Никто на женщину не обратил внимания. Правда, когда она пробиралась в толпе, кто-то больно наступил ей на ногу, и она выругалась на чистейшем русском языке, правда, с каким-то непонятным акцентом.
Сжимая в руке увесистую гантель, Завитушный двинулся в сторону слухового окошка.
Фигура у слухового окошка лежала, не шевелясь, и он подумал было, что это вовсе не человек, а куча хлама.
Решил окликнуть, но поостерегся. В пути задел кем-то оставленную пустую бутылку, она упала. Услышав легкий шум, фигура шевельнулась. Теперь сомнений не было — это она, «белокурая бестия», как ему пришло в голову ее назвать.
Она лежала у слухового окошка, выставив в него винтовку — без сомнения, снайперскую — и медленно наводила ее на цель. На какую именно — у Завитушного сомнений не оставалось. Замысел был отменный — подстрелить полпреда в толпе, как говорится, «при народе в хороводе». Кто там разберет, чем и откуда был произвелен выстрел?..

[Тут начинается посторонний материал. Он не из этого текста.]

-- ==== Sys2Proof/WellFormed.lean ====
section
/-! DEFINITION. Which instructions the control ports can carry (30_encoding.md R73, R74; 93_implementation_defined.md U15). -/

namespace Sys2Proof

/-- The 7-bit `width` port carries 0 to 127, nothing else (30_encoding.md R73). -/
def widthPresentable (width : Nat) : Bool := width < Config.widthPortRange

/-- The 6-bit `lsb` port carries 0 to 63, nothing else; "a model whose `lsb` type is wider must `refuse` 64 and above"
(30_encoding.md R74; 93_implementation_defined.md U15). -/
def lsbPresentable (lsb : Nat) : Bool := lsb < Config.lsbPortRange

/-- Every field fits its port. A width of 65 to 127, or a bad geometry, is well formed: it decodes and then fails
or answers false (30_encoding.md R84). -/
def Instr.wellFormed : Instr → Bool
  | .fitsu width | .fitss width => widthPresentable width
  | .getu width lsb | .gets width lsb | .newu width lsb | .news width lsb =>
      widthPresentable width && lsbPresentable lsb

end Sys2Proof
end

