-- ==== Sys2Proof/Machine/Insert.lean ====
section
/-! DEFINITION. The meanings of NEWU and NEWS (42_insert.md R140 to R142). -/

namespace Sys2Proof.Machine

/-- What the two insertions share (42_insert.md R140): (1) geometry, (2) range, (3) merge. A failure of either test
passes the input word through unchanged (60_exceptions.md R177); geometry is tested first (R175). -/
def insertion (fits : Word → Bool) (merge : Word → Word → Word) (width lsb : Nat) (s : State) :
    Host.Outcome State Fault Refusal :=
  ifPresentable (widthPresentable width && lsbPresentable lsb) (withWord s fun word => withValue s fun value =>
    if geomOk width lsb then
      if fits value then answer (merge word value) s
      else raiseFailure .overflow word s
    else raiseFailure .contractFault word s)

/-- NEWU (42_insert.md R141). -/
def execNewu (width lsb : Nat) (s : State) : Host.Outcome State Fault Refusal :=
  insertion (fun value => fitsU (uint value) width) (fun word value => newU word width lsb value) width lsb s

/-- NEWS (42_insert.md R142). -/
def execNews (width lsb : Nat) (s : State) : Host.Outcome State Fault Refusal :=
  insertion (fun value => fitsS (sint value) width) (fun word value => newS word width lsb value) width lsb s

end Sys2Proof.Machine
end

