-- ==== Sys2Proof/Machine/RangeCheck.lean ====
section
/-! DEFINITION. The meanings of FITSU and FITSS (40_range_check.md R100 to R104). -/

namespace Sys2Proof.Machine

/-- What the two range predicates share: read `value`, answer the predicate in bit 0 with status OK, whatever the
width; no `lsb`, no `word`, no failure (40_range_check.md R104). -/
def predicate (fits : Word → Bool) (width : Nat) (s : State) : Host.Outcome State Fault Refusal :=
  ifPresentable (widthPresentable width) (withValue s fun value => answer (zext64 (fits value)) s)

/-- FITSU (40_range_check.md R100). -/
def execFitsu (width : Nat) (s : State) : Host.Outcome State Fault Refusal :=
  predicate (fun value => fitsU (uint value) width) width s

/-- FITSS (40_range_check.md R102). -/
def execFitss (width : Nat) (s : State) : Host.Outcome State Fault Refusal :=
  predicate (fun value => fitsS (sint value) width) width s

end Sys2Proof.Machine
end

— Не стреляй, сволочь!.. — изо всех сил крикнул Завитушный.
Фигура дернулась. Голова ее повернулась и, Завитушный мог бы поклясться, он увидел, как глаза сверкнули.
— Это ты!.. — хрипло произнесла она. — Любитель шашлыков.
Он велел:
— Брось ружье.
— Какой дьявол принес тебя сюда? — произнесла женщина, не слушая Завитушного, который появился как призрак.

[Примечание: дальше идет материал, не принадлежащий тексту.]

-- ==== Sys2Proof/Tests/Slice0.lean ====
section
/-! SUPPORT. Tests with expected results from spec/95_test_vectors.md and hand calculation, the smoke tests of
WellFormed, and a witness for every statement of Certificates/Slice0/Obligations.lean that has hypotheses. -/

namespace Sys2Proof.Tests

open Sys2Proof.Machine

/-- The state right after reset with these data operands. -/
def data (word value : Word) : State := { State.reset with word := some word, value := some value }

/-- The outputs of a next state. -/
def outputs (o : Host.Outcome State Fault Refusal) : Option (Word × Status) :=
  match o with
  | .next t => some (t.result, t.status)
  | .fault _ => none
  | .refused _ => none

/-- The reason of a refusal. -/
def refusal (o : Host.Outcome State Fault Refusal) : Option Refusal :=
  match o with
  | .next _ => none
  | .fault _ => none
  | .refused r => some r

/-- What the decoder reads. -/
def decoded (ctl : Control) : Option Instr :=
  match decode ctl with
  | .ok i => some i
  | .error _ => none

/-! ## WellFormed: an ill-formed term for each check -/

theorem test_width_128_is_ill_formed : (Instr.fitsu 128).wellFormed = false ∧ (Instr.news 128 0).wellFormed = false := by
  decide

theorem test_lsb_64_is_ill_formed : (Instr.getu 0 64).wellFormed = false ∧ (Instr.newu 1 64).wellFormed = false := by
  decide

/-- A bad geometry is well formed: it decodes and then fails (30_encoding.md R84). -/
theorem test_bad_geometry_is_well_formed : (Instr.newu 127 63).wellFormed = true := by decide

/-! ## Decode: a word of each constructor written out from `ooowwwwwwwllllll` (95_test_vectors.md 2.6, part 3) -/

theorem test_decode_fitsu : decoded 0b0000000100111111#16 = some (.fitsu 4) := by decide
theorem test_decode_fitss : decoded 0b0011000000000000#16 = some (.fitss 64) := by decide
theorem test_decode_getu : decoded 0b0100111100001010#16 = some (.getu 60 10) := by decide
theorem test_decode_gets : decoded 0b0110001000001000#16 = some (.gets 8 8) := by decide
theorem test_decode_newu : decoded 0b1000000100000100#16 = some (.newu 4 4) := by decide
theorem test_decode_news : decoded 0b1010000101000011#16 = some (.news 5 3) := by decide
theorem test_decode_reserved : decoded 0xDFFF#16 = none ∧ decoded 0xFFFF#16 = none := by decide
theorem test_encode_words : encode (.gets 8 8) = 0x6208#16 ∧ encode (.fitsu 4) = 0x0100#16 ∧
    encode (.news 5 3) = 0xA143#16 := by decide
theorem test_table_word : decodeTableWord 16 0x4208 = some (.getu 8 8) ∧ decodeTableWord 16 0xC000 = none := by decide

/-! ## FITSU and FITSS (95_test_vectors.md 2.1, 2.2) -/

theorem test_fitsu_bounds : outputs (exec (.fitsu 4) (data 0 15)) = some (1, .ok) ∧
    outputs (exec (.fitsu 4) (data 0 16)) = some (0, .ok) := by decide
theorem test_fitsu_width_64 : outputs (exec (.fitsu 64) (data 0 0)) = some (0, .ok) ∧
    outputs (exec (.fitsu 0) (data 0 0)) = some (1, .ok) := by decide
theorem test_fitss_bounds : outputs (exec (.fitss 4) (data 0 0xFFFFFFFFFFFFFFF8)) = some (1, .ok) ∧
    outputs (exec (.fitss 4) (data 0 0xFFFFFFFFFFFFFFF7)) = some (0, .ok) := by decide
theorem test_fitss_width_64 : outputs (exec (.fitss 64) (data 0 0x8000000000000000)) = some (1, .ok) ∧
    outputs (exec (.fitss 0) (data 0 0)) = some (0, .ok) := by decide

/-! ## GETU and GETS (95_test_vectors.md 1.1 S1, S2 and 2.3) -/

theorem test_getu_field : outputs (exec (.getu 12 20) (data 0x0123456789ABCDEF 0)) = some (0x89A, .ok) ∧
    outputs (exec (.getu 64 0) (data 0xFEDCBA9876543210 0)) = some (0xFEDCBA9876543210, .ok) := by decide
theorem test_getu_bad_geometry : outputs (exec (.getu 127 63) (data 0x0123456789ABCDEF 0)) = some (0, .contract) ∧
    outputs (exec (.getu 5 60) (data 0x0123456789ABCDEF 0)) = some (0, .contract) := by decide
theorem test_gets_sign : outputs (exec (.gets 12 20) (data 0x0123456789ABCDEF 0)) = some (0xFFFFFFFFFFFFF89A, .ok) ∧
    outputs (exec (.gets 16 24) (data 0x0123456789ABCDEF 0)) = some (0x6789, .ok) := by decide
theorem test_gets_width_0 : outputs (exec (.gets 0 63) (data 0x0123456789ABCDEF 0)) = some (0, .ok) ∧
    outputs (exec (.gets 1 63) (data 0xFEDCBA9876543210 0)) = some (0xFFFFFFFFFFFFFFFF, .ok) := by decide

/-! ## NEWU and NEWS (95_test_vectors.md 2.4, 2.5) -/

theorem test_newu_field : outputs (exec (.newu 16 24) (data 0x0123456789ABCDEF 0xBEEF)) = some (0x012345BEEFABCDEF, .ok) ∧
    outputs (exec (.newu 16 24) (data 0x0123456789ABCDEF 0x1BEEF)) = some (0x0123456789ABCDEF, .overflow) := by decide
theorem test_newu_priority :
    outputs (exec (.newu 60 10) (data 0x0123456789ABCDEF 0x8000000000000000)) = some (0x0123456789ABCDEF, .contract) ∧
    outputs (exec (.newu 64 0) (data 0x0123456789ABCDEF 0)) = some (0x0123456789ABCDEF, .overflow) := by decide
theorem test_news_field :
    outputs (exec (.news 5 3) (data 0xFFFFFFFFFFFFFFFF 0xFFFFFFFFFFFFFFFD)) = some (0xFFFFFFFFFFFFFFEF, .ok) ∧
    outputs (exec (.news 4 4) (data 0 0xFFFFFFFFFFFFFFFF)) = some (0xF0, .ok) := by decide
theorem test_news_bounds :
    outputs (exec (.news 63 1) (data 0 0xC000000000000000)) = some (0x8000000000000000, .ok) ∧
    outputs (exec (.news 63 1) (data 0 0x4000000000000000)) = some (0, .overflow) := by decide

/-! ## The step -/

/-- Script P1, step 7: the control word on the ports runs (95_test_vectors.md part 3). -/
theorem test_step_runs_placed_word : outputs (step ((data 0xFF00 0).withFetchWord 16 0x6208)) = some (0xFFFFFFFFFFFFFFFF, .ok) := by
  decide

/-- Script P4, step 5, and 95_test_vectors.md 2.6. -/
theorem test_step_reserved : outputs (step ((data 0x0123456789ABCDEF 0).withFetchWord 16 0xFFFF)) = some (0, .badop) := by
  decide

/-- An indefinite input is refused where it is read, and harmless where it is not (70_reset_and_hazards.md R212). -/
theorem test_step_indefinite :
    refusal (step { (data 0 0).withFetchWord 16 0x4208 with word := none }) = some (.unknownInput .word) ∧
    outputs (step { (data 0 15).withFetchWord 16 0x0100 with word := none, lsb := none }) = some (1, .ok) ∧
    outputs (step { State.reset with op := some 7, width := none, lsb := none, word := none, value := none }) =
      some (0, .badop) := by decide

/-- The requesting agent's reading of the fatal tiers (60_exceptions.md R185). -/
theorem test_caller_refused_bad_op : refusal (callerStep (State.reset.withFetchWord 16 0xC000)) = some .badOp := by decide

/-- The datapath on the source's example S3 (95_test_vectors.md 1.1). -/
theorem test_datapath_newu : datapath ⟨4, 4, 4, 0, 0xA⟩ = ⟨0xA0, .ok⟩ := by decide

— Брось, и я гарантирую тебе жизнь.
— Ишь ты, гарант выискался.
— Я сообщу о явке с повинной, и суд учтет это.
Она рассмеялась смехом, который был больше похож на рыдание.

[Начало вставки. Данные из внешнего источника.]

/-- The bytes at a logical data offset of a die, read as any memory is (R249, R250). -/
def State.logBytes (s : State) (d x n : Nat) : State × List Byte :=
  (unitPieces x n).foldl (fun (acc : State × List Byte) q =>
    let (s, b) := acc.1.firmRead (acc.1.logAddr d q.1) q.2
    (s, acc.2 ++ b)) (s, [])

/-- Bytes written at a logical data offset of a die. -/
def State.logWrite (s : State) (d x : Nat) (bs : List Byte) : State :=
  (unitPieces x bs.length).foldl (fun s q => s.writeRange (dpa d 0 (s.parMap d q.1).1) ((bs.drop (q.1 - x)).take q.2)) s

/-! Parity deltas (R230). -/

/-- Bytes of protected state of one unit change: the delta is on its way to its parity die's staging area. -/
def State.sendDelta (s : State) (a : Nat) (old new : List Byte) (layer step : Nat) : State :=
  let d := dpaDie a; let off := dpaOff a
  if old = new ∨ dpaSpace a ≠ 0 ∨ !s.isProtected d off then s
  else
    let r := s.rowOf off
    { s with deltas := s.deltas ++ [{ src := d, holder := s.parityDie r, row := r, off := (off - s.parBase) % 4096,
                                      data := xorBytes old new, layer := layer, step := step }] }

/-- Undefined bytes over state that an update keeps: what each unit of 4,096 bytes changes is sent as its delta, so that the
data XOR what is staged stays the state of the last commit (R211, R232). -/
def State.scrambleTracked (s : State) (rs : List (Nat × Nat)) (layer step : Nat) : State :=
  rs.foldl (fun s r =>
    let units := (List.range (if r.2 = 0 then 0 else (r.1 + r.2 - 1) / 4096 + 1 - r.1 / 4096)).map fun i => (r.1 / 4096 + i) * 4096
    units.foldl (fun s u =>
      let lo := max u r.1
      let n := min (u + 4096) (r.1 + r.2) - lo
      let old := s.bytes lo n
      let s := s.scramble lo n
      s.sendDelta lo old (s.bytes lo n) layer step) s) s

/-- Undefined bytes over the destinations of a transfer: none when a byte of them is unmapped or in a parity unit, since such a
transfer moves nothing (R235, R256). -/
def State.scrambleDests (s : State) (rs : List (Nat × Nat)) : State :=
  if (rs.all fun r => s.jobRange r.1 r.2) && !(rs.any fun r => s.touchesParity r.1 r.2) then s.scrambleAll rs else s

end Sys2Proof.Machine
end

— Знаю я ваш суд! Суд ментовский, комуняцкий, самый справедливый в мире. Так, что ли?
Сергей подошел к ней ближе, она села, с ненавистью глядя на него:
— Сам о себе подумай. Сам сюда забрался, сам себе подписал смертный приговор!.. — каждое ее слово дышало ненавистью.
Следя за каждым ее движением, Сергей сделал еще шаг.
— Не подходи! — в истерике закричала она.
— Дура, жизнь свою пожалей.
— Жалельщик… — прошипела Элен-Елена, и вдруг молниеносным движением повернула винтовку и направила ее на Завитушного, как учили в афганском стрелковом лагере.
Сергей швырнул в нее гантель и бросился на пол, услышав, как пуля вжикнула возле самого виска.
Девушка перестала шевелиться. Подозревая «военную хитрость», Сергей двинул рукой — снайперша не шевельнулась. Он встал и приблизился к ней. Гантель угодила в висок.
Молодая женщина была мертва.
По требованию генерала Матейченкова был срочно созван центральный избирательный комитет республики.
В обстановке хаоса, который воцарился в городе, членов избиркома удалось собрать с большим трудом, да и то далеко не всех.
Председатель комитета уступил свое место Матейченкову, который вел собрание.
— Подождем еще? — спросил он.
Председатель покачал головой:
— Думаю, больше не будет.
— Тогда начнем.
Он поднялся:
— Товарищи, я объявляю чрезвычайное заседание. В городе, как вы знаете, угрожающее положение.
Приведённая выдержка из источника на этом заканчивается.